⬤ Silver market pricing has drawn renewed attention as Shanghai prices move sharply above Western benchmarks. Questions are increasingly being raised about whether silver prices should still be assessed primarily through London or New York markets, as current dynamics suggest Shanghai is becoming a key reference point. The attached chart illustrates a clear and sustained gap between Shanghai silver prices in US dollars and Western XAG pricing.
⬤ According to the data, Shanghai silver prices have climbed above $100 per ounce by early 2026, while Western silver prices remain significantly lower over the same period. This has resulted in a pronounced premium in the Chinese market. The divergence became especially visible toward the end of 2025, indicating that pricing behavior in Shanghai has decoupled from traditional Western benchmarks tracked through futures and paper markets.

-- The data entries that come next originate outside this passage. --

-- ==== Sys2Proof/Machine/Patch.lean ====
section
/-! DEFINITION. The patch (07): domains and presence of sources, bridge channels, route changes, the alignment delay, delivery to
strips and to output slots, and the asynchronous bridges. -/

namespace Sys2Proof.Machine

/-! ### Samples under treatment (R48, R275) -/

/-- The fade of an underrun or slip from `x` over `n` samples (R48, R275). -/
def fadeOut (n : Nat) (x : Word) : List Word := (List.range n).map fun j => wInt (x.toInt * ((n - 1 - j : Nat) : Int) / n)

/-- Ramp sample `m` of 8n (R48, R275). -/
def rampSample (n m : Nat) (v : Word) : Word := wInt (v.toInt * m / (8 * n : Nat))

/-- A block under slip treatment (R275): the treatment after it and the words delivered. `x` is the last sample delivered. -/
def treatBlock (slip : Bool) (n : Nat) (t : Treat) (x : Word) (ws : List Word) : Treat × List Word :=
  if slip then (.silence 0, fadeOut n x)
  else match t with
    | .none => (.none, ws)
    | .silence c =>
      if c < 8 then (.silence (c + 1), ws.map fun _ => 0#32)
      else (.ramp n, (ws.zipIdx).map fun e => rampSample n e.2 e.1)
    | .ramp m => if 8 * n ≤ m then (.none, ws) else (.ramp (m + n), (ws.zipIdx).map fun e => rampSample n (m + e.2) e.1)

/-! ### Sources and sinks (R199–R201) -/

abbrev silence : Nat := 0x1FFF

/-- Reserved IDs (R199). -/
def sinkBad (i : Nat) : Bool := (decide (0x600 ≤ i) && decide (i < 0x800)) || decide (0x1880 ≤ i)
def srcBad (i : Nat) : Bool := (decide (0x620 ≤ i) && decide (i < 0x800)) || (decide (0x1880 ≤ i) && i != silence)

/-- Port `p`. -/
def portAt (s : State) (p : Nat) : Port := vget {} s.port.ports p
def portSlots (c : Word) : Nat := fld c 5 0
def portDom (c : Word) : Nat := fld c 29 28

/-- The strip in use whose sources, or sinks, hold an ID (R146, R200). -/
def stripOfSrc (s : State) (i : Nat) : Option Nat :=
  (stripsUsed s).find? fun n => stripSrc0 s n ≤ i && i < stripSrc0 s n + stripNsrc s n
def stripOfSink (s : State) (i : Nat) : Option Nat :=
  (stripsUsed s).find? fun n => stripSink0 s n ≤ i && i < stripSink0 s n + stripNsink s n

/-- The strip, in use or not, whose descriptor assigns an input ID (R201). -/
def stripNaming (s : State) (i : Nat) : Option Nat :=
  (List.range 1920).find? fun n => stripSink0 s n ≤ i && i < stripSink0 s n + stripNsink s n

/-- First channel and count of a stream entry (R313), by its STREAM_SEL value. -/
def strCh0 (s : State) (k : Nat) : Nat := fld (actAt s Reg.STR_MAP k) 9 0
def strNch (s : State) (k : Nat) : Nat := fld (actAt s Reg.STR_MAP k) 22 16

/-- The running stream entry that covers network channel `c` (port × 1,024 + channel) in a direction (R301). A receive entry just disabled
delivers one block more (R303). -/
def strOf (s : State) (dir c : Nat) : Option Nat :=
  (s.net.streams.find? fun e => e.2.on && e.1 / 256 == dir * 2 + c / 1024
    && strCh0 s e.1 ≤ c % 1024 && c % 1024 < strCh0 s e.1 + strNch s e.1).map (·.1)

⬤ The chart reinforces the idea that while Western markets continue to reflect paper-based trading structures, Shanghai pricing appears more closely aligned with physical market conditions. This has sparked growing discussion around whether global silver price discovery is becoming more geographically fragmented, with Asia increasingly driving the conversation.
⬤ This shift matters for anyone involved in precious metals. A persistent premium in Shanghai suggests that regional market signals may increasingly diverge from established global benchmarks, making it crucial to monitor where silver prices are actually being formed and which markets carry the most weight.